The state Senate Tuesday approved a measure that would eliminate half of this budget year's $800 million deficit by selling part of Michigan's future tobacco lawsuit settlement.
The legislation, which passed 23-14, heads back to the House because the GOP-led Senate voted to securitize another $5 million after Democratic Gov. Jennifer Granholm vetoed a $5 million reduction in advertising for the Michigan Lottery.
The measure is expected to reach Granholm's desk soon because it is part of an overall deal between the governor, Senate and Democratic-controlled House to balance this year's budget without a tax increase or cuts to K-12 public schools.
Fourteen Democrats and nine Republicans voted for the tobacco securitization measure, which has been criticized as a one-time budget fix. Eleven Republicans and three Democrats voted against it.
The deal provides about $415 million up front to help with immediate financial problems, but the state will give up its rights to what would be larger settlement payments due in future years.

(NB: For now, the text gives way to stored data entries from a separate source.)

-- ==== Sys2Proof/Safety.lean ====
section
/-! DEFINITION. The terms claims are stated in: runs, the expected traces of 95_test_vectors.md section 0, nominal
durations (70_reset_and_hazards.md R126), and the invariant of the machine. -/

namespace Sys2Proof.Machine

/-! ## Runs -/

/-- Some number of steps leads from `s` to `t` without a fault or a refusal. -/
def Reaches (s t : State) : Prop := ∃ n, Host.Core.run Sys2Proof.core n s = .next t

/-- The block is idle, no delay runs, and only the block moves from here: where an operation can start and run to its end
undisturbed. -/
structure Quiet (s : State) : Prop where
  notBusy : Status.busy s.status = false
  seqIdle : s.seq = .idle
  noDelay : s.timer = 0
  noTurns : s.turns = []

/-! ## Expected traces, the abbreviations of 95_test_vectors.md section 0 -/

/-- `RST+` when presence is seen (`v` = 0), `RST-` when not (R71). -/
def traceReset (p : Config.Params) (v : Bit) : List TraceEvent :=
  [.low, .wait p.tRstLow, .rel, .wait p.tRstPds, .sample v] ++ (if v then [] else [.wait p.tRstHold])

/-- `W(b)` (R73). -/
def traceWriteBit (p : Config.Params) (b : Bit) : List TraceEvent :=
  [.low, .wait p.tWLow, .set b, .wait p.tWHold, .rel, .wait p.tWRec]

/-- `R(v)` (R77). -/
def traceReadBit (p : Config.Params) (v : Bit) : List TraceEvent :=
  [.low, .wait p.tRLow, .rel, .wait p.tRPre, .sample v, .wait p.tRPost]

/-- The bits of a byte in wire order, bit 0 first (R42). -/
def wireBits (v : Byte) : List Bit :=
  [v.getLsbD 0, v.getLsbD 1, v.getLsbD 2, v.getLsbD 3, v.getLsbD 4, v.getLsbD 5, v.getLsbD 6, v.getLsbD 7]

/-- `WB(x)` (R75). -/
def traceWriteByte (p : Config.Params) (v : Byte) : List TraceEvent := (wireBits v).flatMap (traceWriteBit p)

/-- `RB(x)` (R79). -/
def traceReadByte (p : Config.Params) (v : Byte) : List TraceEvent := (wireBits v).flatMap (traceReadBit p)

/-- `k` busy polls (R90). -/
def traceBusyPolls (p : Config.Params) (k : Nat) : List TraceEvent := (List.replicate k false).flatMap (traceReadBit p)

/-- The byte whose bit `i` is the `i`-th of eight samples: `Σ s_i · 2^i` (R79). -/
def sampledByte (f : Nat → Bit) : Byte :=
  BitVec.ofNat 8 ((f 0).toNat * 1 + (f 1).toNat * 2 + (f 2).toNat * 4 + (f 3).toNat * 8 + (f 4).toNat * 16 +
    (f 5).toNat * 32 + (f 6).toNat * 64 + (f 7).toNat * 128)

/-- The byte the eight samples from the `k`-th on will make (R79). -/
def State.byteAt (s : State) (k : Nat) : Byte := sampledByte (fun i => s.levelAt (k + i))

/-- The environment has given `n` more samples: `t` draws from where `s` would after `n`. -/
def DrewLevels (s t : State) (n : Nat) : Prop := ∀ k, t.levelAt k = s.levelAt (n + k)

/-! ## Durations (R126) -/

/-- Nominal bus reset, by the level sampled in the presence window. -/
def nominalReset (p : Config.Params) (v : Bit) : Nat := p.tRstLow + p.tRstPds + (if v then 0 else p.tRstHold)

/-- Nominal write slot. -/
def nominalWriteBit (p : Config.Params) : Nat := p.tWLow + p.tWHold + p.tWRec

/-- Nominal read slot. -/
def nominalReadBit (p : Config.Params) : Nat := p.tRLow + p.tRPre + p.tRPost

/-- `n` delays of nominal length `d` in all were run: none shorter than its length, none longer by more than the slack
(R7). -/
def Lasted (s t : State) (d n : Nat) : Prop :=
  s.elapsed + d ≤ t.elapsed ∧ t.elapsed ≤ s.elapsed + d + n * s.params.delaySlackUs

/-! ## Acceptance and completion -/

/-- The operation `op` stands at its completion, the command rule's condition having held or not. -/
def Completing (s : State) (op : Op) (held : Bool) : Prop := ∃ o ps, s.seq = .run op o (lastPoint held :: ps)

/-- `t` is `s` with the command word `w` accepted: `CMD`, `STATUS.BUSY`, `STATUS.DONE` and `seq` change, all else is as
before (R23, R25). -/
structure Accepted (s t : State) (op : Op) (o : Operand) (w : Word) (start : List Point) : Prop where
  state : t = { s with cmd := w, status := t.status, seq := .run op o start }
  busy : Status.busy t.status = true
  notDone : Status.done t.status = false
  result : Status.result t.status = Status.result s.status
  presence : Status.presence t.status = Status.presence s.status
  overrun : Status.overrun t.status = Status.overrun s.status
  reserved : Status.reservedZero t.status = true

/-- From the acceptance of `w` in `s` to its completion in `u`: the operation put `events` and then its one `DONE` on
the trace, drew `m` samples, ran `n` delays of nominal length `d` in all, and ended idle with the line released
(R25, R47, R82). `PRESENCE`, `DATA`, `TEMP` and the sequencer's registers are left to each statement. -/
structure Finished (s u : State) (op : Op) (w : Word) (r : ResultCode) (events : List TraceEvent) (m n d : Nat) :
    Prop where
  seqIdle : u.seq = .idle
  released : u.lineOut = .rel
  noDelay : u.timer = 0
  cmd : u.cmd = w
  notBusy : Status.busy u.status = false
  isDone : Status.done u.status = true
  result : Status.result u.status = r
  overrun : Status.overrun u.status = Status.overrun s.status
  reserved : Status.reservedZero u.status = true
  trace : u.trace = s.trace ++ events ++ [.done (some op) r]
  drew : DrewLevels s u m
  lasted : Lasted s u d n
  params : u.params = s.params
  turns : u.turns = s.turns
  resets : u.resets = s.resets
  reads : u.reads = s.reads

/-! ## The invariant -/

/-- The procedures of the operation rules. -/
inductive Proc where
  | owReset
  | owWriteBit
  | owWriteByte
  | owReadBit
  | owReadByte
  | dsStart
  | dsGet
  | dsRead
  | dsReadBounded
  /-- The command rule itself, after its procedure. -/
  | command
  deriving DecidableEq, Repr

/-- The procedure a point belongs to. -/
def Point.proc : Point → Proc
  | .rstDrive | .rstLow | .rstRel | .rstPds | .rstSample | .rstTest | .rstHold | .rstPresent | .rstAbsent => .owReset
  | .wbDrive | .wbLow | .wbSet | .wbHold | .wbRel | .wbRec => .owWriteBit
  | .wyArg | .wyInit | .wyNext | .wyInc => .owWriteByte
  | .rbDrive | .rbLow | .rbRel | .rbPre | .rbSample | .rbPost => .owReadBit
  | .ryClear | .ryInit | .ryNext | .ryStore | .ryInc => .owReadByte
  | .scTest | .scSkip | .scConv | .scOk => .dsStart
  | .gcTest | .gcSkip | .gcRead | .gcLsbCall | .gcLsb | .gcMsb => .dsGet
  | .rdTest | .rdPoll | .rdUntil | .rdReturn => .dsRead
  | .rnTest | .rnZero | .rnPoll | .rnInc | .rnUntil | .rnAfter | .rnReturn => .dsReadBounded
  | .cmdTake | .cmdTest | .cmdOk | .cmdDone => .command

/-- The procedure whose return a point takes up, for the points a call returns to. -/
def Point.awaits : Point → Option Proc
  | .wyInc => some .owWriteBit
  | .ryStore | .rdPoll | .rnPoll => some .owReadBit
  | .scTest | .gcTest => some .owReset
  | .scConv | .scOk | .gcRead | .gcLsbCall => some .owWriteByte
  | .gcLsb | .gcMsb => some .owReadByte
  | .rdTest | .rnTest => some .dsStart
  | .rdReturn | .rnReturn => some .dsGet
  | .rstDrive | .rstLow | .rstRel | .rstPds | .rstSample | .rstTest | .rstHold | .rstPresent | .rstAbsent => none
  | .wbDrive | .wbLow | .wbSet | .wbHold | .wbRel | .wbRec | .wyArg | .wyInit | .wyNext => none
  | .rbDrive | .rbLow | .rbRel | .rbPre | .rbSample | .rbPost | .ryClear | .ryInit | .ryNext | .ryInc => none
  | .scSkip | .gcSkip | .rdUntil | .rnZero | .rnInc | .rnUntil | .rnAfter => none
  | .cmdTake | .cmdTest | .cmdOk | .cmdDone => none

/-- The procedure an operation's command rule calls, and the rule itself: the bottom of the stack. -/
def Op.runs : Op → Proc → Bool
  | _, .command => true
  | .owReset, p => p == .owReset
  | .owWriteBit, p => p == .owWriteBit
  | .owWriteByte, p => p == .owWriteByte
  | .owReadBit, p => p == .owReadBit
  | .owReadByte, p => p == .owReadByte
  | .dsStartConversion, p => p == .dsStart
  | .dsGetConversion, p => p == .dsGet
  | .dsRead, p => p == .dsRead
  | .dsReadBounded, p => p == .dsReadBounded

/-- There is a point, every point below the top takes up the return of the procedure above it, and the bottom is a
procedure of the operation (R20). -/
def legalStack (op : Op) : List Point → Bool
  | [] => false
  | [p] => Op.runs op p.proc
  | p :: q :: ps => q.awaits == some p.proc && legalStack op (q :: ps)

/-- What the line port does while the sequencer stands at a point (R64 to R66, R82). -/
def lineAt (drive : Config.Write1Drive) (o : Operand) (passed : Bit) : List Point → LineOut
  | .rstLow :: _ | .rstRel :: _ | .wbLow :: _ | .wbSet :: _ | .rbLow :: _ | .rbRel :: _ => .low
  | .wbHold :: ps | .wbRel :: ps => setLineOut drive (slotBit o passed ps)
  | _ => .rel

/-- The poll count stays within the limit: below it while a slot runs, at most it when the slot is counted (R92). -/
def pollsWithin (limit polln : Nat) (ps : List Point) : Bool :=
  if ps.contains .rnPoll || ps.contains .rnInc then polln < limit
  else if ps.contains .rnUntil then polln ≤ limit
  else true

/-- A byte procedure has a bit in hand that it has not counted yet: bit `BITI` is being sent or read (R75, R79). -/
def bitPending (ps : List Point) : Bool :=
  ps.any fun p => p == .wyInc || p == .ryStore || p == .ryInc

/-- Points a session procedure reaches only after its bus reset saw presence (R86, R88, R98). -/
def Point.afterPresence : Point → Bool
  | .scSkip | .scConv | .scOk | .gcSkip | .gcRead | .gcLsbCall | .gcLsb | .gcMsb => true
  | .rdPoll | .rdUntil | .rnZero | .rnPoll | .rnInc | .rnUntil | .rnAfter => true
  | _ => false

/-- The operation is one of the session operations, whose completion reports `ret`. -/
def Op.isSession : Op → Bool
  | .dsStartConversion | .dsGetConversion | .dsRead | .dsReadBounded => true
  | .owReset | .owWriteBit | .owWriteByte | .owReadBit | .owReadByte => false

/-- The returned result agrees with the last presence sample: `BUS_ABSENT` exactly when it saw none, `TIMEOUT` only from
the bounded read, `ILLEGAL` never (60_exceptions.md R100 to R102). -/
def resultAgrees (op : Op) (ret : ResultCode) (pres : Bit) : Bool :=
  match ret with
  | .ok => pres
  | .busAbsent => !pres
  | .timeout => pres && op == .dsReadBounded
  | .illegal => false

/-- At the completion the returned values agree with the condition that led there. -/
def closingAgrees (op : Op) (ret : ResultCode) (pres held : Bit) : Bool :=
  if op == .owReset then pres == held
  else !Op.isSession op || (resultAgrees op ret pres && (op == .dsStartConversion || (ret == .ok) == held))

/-- Where the returned result is about to be read, it agrees with the presence sample; and the sequencer stands at none
of the points that are only returned to. -/
def returnAgrees (op : Op) (ret : ResultCode) (pres : Bit) : List Point → Bool
  | .rdTest :: _ | .rnTest :: _ => resultAgrees .dsStartConversion ret pres
  | .scOk :: _ | .gcLsbCall :: _ | .rdReturn :: _ | .rnReturn :: _ => false
  | .cmdTake :: _ | .cmdTest :: _ => !Op.isSession op || resultAgrees op ret pres
  | .cmdOk :: _ => closingAgrees op ret pres true
  | .cmdDone :: _ => closingAgrees op ret pres false
  | _ => true

/-- The part of the invariant about a running operation: the latched command, the stack, the line, the poll and bit
counts and the results. -/
structure RunInv (s : State) (op : Op) (o : Operand) (ps : List Point) : Prop where
  latched : decodeCommand s.cmd = .ok (op.instr s.cmd) ∧ o = operandOf op s.cmd
  stack : legalStack op ps = true
  line : s.lineOut = lineAt s.params.write1Drive o s.wbit ps
  polls : pollsWithin o.asLimit s.polln ps = true
  bits : bitPending ps = true → s.biti < 8
  presence : ps.any Point.afterPresence = true → s.pres = true
  returned : returnAgrees op s.ret s.pres ps = true

/-- The invariant every step keeps. -/
structure Inv (s : State) : Prop where
  busyRuns : Status.busy s.status = true ↔ s.seq ≠ .idle
  busyNotDone : Status.busy s.status = true → Status.done s.status = false
  statusReserved : Status.reservedZero s.status = true
  dataReserved : s.data &&& 0x000000FF#32 = s.data
  tempExtended : sext32Half (s.temp.extractLsb' 0 16) = s.temp
  bitiRange : s.biti ≤ 8
  pollnRange : s.polln ≤ 65535
  noDelay : s.timer = 0
  idleReleased : s.seq = .idle → s.lineOut = .rel
  running : ∀ op o ps, s.seq = .run op o ps → RunInv s op o ps

end Sys2Proof.Machine
end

The Senate has yet to take up a separate budget-balancing bill that would make available up to $100 million from a fund intended for college loans. The money is surplus, which means it can be used for other purposes without taking money away from existing or planned tuition grants or student loans.
Granholm and lawmakers also have yet to deal with a potential $1.6 billion shortfall in the budget that starts Oct. 1.